→ **YOUR GOAL**:
Return exactly the lines of the records below, starting at the line that contains "(∀ o : AluB NTy, UnaryOp (.clz" and ending at the line that contains "(∀ o : AluB NTy, UnaryOp (.ctz", with both of those lines kept.

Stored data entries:
-- ==== Sys2Proof/Certificates/Slice0/Obligations.lean ====
section
/-! DEFINITION. The statements for the provers. -/

open Sys2Proof Sys2Proof.Machine

/-- iadd, isub, imul, imulhi, imad, imin, imax, iabs, lea and idp4 (R176, R178, R179): wherever the issuing group executes the instruction and no value read is EXPIRED, the destination of every executing lane holds the exact result in range form (modulo 2^n, or clamped under SAT), LIVE or POISON as the operands are, renewed; the other registers, flags, predicates and counters and all of memory are as they were; in a gang of one sub-gang, in no loop, the lanes go on to the next instruction. That B of lea.n64 names a register pair is DEDUCED (log entry 46); that NEG of idp4 negates the 32-bit word is the model's choice (log entry 97). -/
def Obligations.IntegerArithmetic : Prop :=
  IntOp .iadd (fun o n a b => intResult n (intSigned o.ty) o.sat (a + b)) ∧
  IntOp .isub (fun o n a b => intResult n (intSigned o.ty) o.sat (a - b)) ∧
  IntOp .imul (fun o n a b => intResult n (intSigned o.ty) o.sat (a * b)) ∧
  IntOp .imulhi (fun _ n a b => wrapInt n (a * b / (2 ^ n : Int))) ∧
  IntOp .imin (fun _ n a b => wrapInt n (if a ≤ b then a else b)) ∧
  IntOp .imax (fun _ n a b => wrapInt n (if a ≤ b then b else a)) ∧
  (∀ o : AluM IntTy MSrc RSrc Bool Unit Unit, let n := intBits o.ty; let w := regsFor n; let sg := intSigned o.ty
    LaneOp (.imad o) 12 o.g (aluSpec o.g (.dst o.d w) [(1, o.a, w), (2, o.b, w)] [(3, o.c, w)]) o.d w
      (fun e l => lane3 (e.msrc (rdN n) (.int n) l o.a) (e.msrc (rdN n) (.int n) l o.b) (e.rsrc (rdN n) l o.c)
        (fun a b c => intResult n sg o.sat (intOf n sg a * intOf n sg b + intOf n sg c)))) ∧
  (∀ o : AluM SIntTy Unit Unit Bool Unit Unit, let n := sBits o.ty; let w := regsFor n
    LaneOp (.iabs o) 12 o.g (aluSpec o.g (.dst o.d w) [(1, o.a, w)] []) o.d w
      (fun e l => lane1 (e.msrc (rdN n) (.int n) l o.a) (fun a => intResult n true o.sat (intOf n true a).natAbs))) ∧
  (∀ o : AluM LeaTy MSrc Unit Unit Unit Unit, let n := nBits o.ty.ty; let w := regsFor n
    LaneOp (.lea o) 12 o.g (aluSpec o.g (.dst o.d w) [(1, o.a, 1), (2, o.b, w)] []) o.d w
      (fun e l => lane2 (e.msrc .w32 (.int 32) l o.a) (e.msrc (rdN n) (.int n) l o.b) (fun a b => (a * 2 ^ o.ty.k.val + b) % 2 ^ n))) ∧
  (∀ o : AluM IdpTy MSrc RSrc Bool Unit Unit,
    LaneOp (.idp4 o) 12 o.g (aluSpec o.g (.dst o.d 1) [(1, o.a, 1), (2, o.b, 1)] [(3, o.c, 1)]) o.d 1
      (fun e l => lane3 (e.msrc .bytes (.int 32) l o.a) (e.msrc .bytes (.int 32) l o.b) (e.rsrc .w32 l o.c)
        (fun a b c => intResult 32 true o.sat (intOf 32 true c + (List.range 4).foldl (fun x j =>
          x + intOf 8 o.ty.aSigned (a / 256 ^ j) * intOf 8 o.ty.bSigned (b / 256 ^ j)) 0))))

/-- and, or, xor, andn, not, lanf, the shifts, the bit counts and the bit fields (Tables 8.2 and 8.3, R180 to R185): the destination holds the result, and the frame is that of integer arithmetic. A source that the control value makes unused (a bfi or bfe of length 0 or past the width, a shift count at or past it) still joins its state into the result's: the model's choice (log entry 90). -/
def Obligations.LogicAndShifts : Prop :=
  BitOp .and (fun _ a b => a &&& b) ∧ BitOp .or (fun _ a b => a ||| b) ∧ BitOp .xor (fun _ a b => a ^^^ b) ∧
  BitOp .andn (fun n a b => a &&& notBits n b) ∧
  (∀ o : AluM NTy MSrc Unit Unit Unit Unit, ShiftOp (.shl o) o.g o.d o.a o.b (nBits o.ty) (shlBits (nBits o.ty))) ∧
  (∀ o : AluM NTy MSrc Unit Unit Unit Unit, ShiftOp (.shr o) o.g o.d o.a o.b (nBits o.ty) (shrBits (nBits o.ty))) ∧
  (∀ o : AluM SIntTy MSrc Unit Unit Unit Unit, ShiftOp (.sar o) o.g o.d o.a o.b (sBits o.ty) (sarBits (sBits o.ty))) ∧
  (∀ o : AluM IntTy MSrc Unit Unit Unit Unit, ShiftOp (.bfe o) o.g o.d o.a o.b (intBits o.ty) (bfeBits (intBits o.ty) (intSigned o.ty))) ∧
  (∀ o : AluM NTy MSrc RSrc Unit Unit Unit, let n := nBits o.ty; let w := regsFor n
    LaneOp (.bfi o) 12 o.g (aluSpec o.g (.dst o.d w) [(1, o.a, w), (2, o.b, 1)] [(3, o.c, w)]) o.d w
      (fun e l => lane3 (e.msrc (rdN n) (.logic n) l o.a) (e.msrc .w32 (.logic 32) l o.b) (e.rsrc (rdN n) l o.c) (bfiBits n))) ∧
  (∀ o : AluB NTy, UnaryOp (.not o) o.g o.d o.a (nBits o.ty) (regsFor (nBits o.ty)) (notBits (nBits o.ty))) ∧
  (∀ o : AluB NTy, UnaryOp (.popc o) o.g o.d o.a (nBits o.ty) 1 (popCount (nBits o.ty))) ∧
  (∀ o : AluB NTy, UnaryOp (.clz o) o.g o.d o.a (nBits o.ty) 1 (leadZeros (nBits o.ty))) ∧
  (∀ o : AluB NTy, UnaryOp (.ctz o) o.g o.d o.a (nBits o.ty) 1 (trailZeros (nBits o.ty))) ∧
  (∀ o : AluB NTy, UnaryOp (.brev o) o.g o.d o.a (nBits o.ty) (regsFor (nBits o.ty)) (revBits (nBits o.ty))) ∧
  Word3Op .fshL (.logic 32) (fun a b c => (a * 2 ^ 32 + b) * 2 ^ (c % 32) / 2 ^ 32 % 2 ^ 32) ∧
  Word3Op .fshR (.logic 32) (fun a b c => (a * 2 ^ 32 + b) / 2 ^ (c % 32) % 2 ^ 32) ∧
  Word3Op .bpick (.int 32) (fun a b c => bpickByte a b c 0 + bpickByte a b c 1 * 2 ^ 8 + bpickByte a b c 2 * 2 ^ 16 + bpickByte a b c 3 * 2 ^ 24) ∧
  (∀ o : LanfOps, let n := nBits o.ty; let w := regsFor n
    LaneOp (.lanf o) 16 o.g (aluSpec o.g (.dst o.d w) [(1, o.a, w), (2, o.b, w)] [(3, o.c, w)]) o.d w
      (fun e l =>
        let a := e.msrc (rdN n) (.logic n) l o.a
        let b := e.msrc (rdN n) (.logic n) l o.b
        let c := e.rsrc (rdN n) l o.c
        let used (bit : Nat) (v : Val) : VSt := if lanfUses o.k bit then v.st else .live
        ⟨[a.st, b.st, c.st], lanfValue o.k n a.bits b.bits c.bits, joinSt (joinSt (used 2 a) (used 1 b)) (used 0 c), 0⟩))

→ **EXERCISE RESULT**:
  (∀ o : AluB NTy, UnaryOp (.clz o) o.g o.d o.a (nBits o.ty) 1 (leadZeros (nBits o.ty))) ∧
  (∀ o : AluB NTy, UnaryOp (.ctz o) o.g o.d o.a (nBits o.ty) 1 (trailZeros (nBits o.ty))) ∧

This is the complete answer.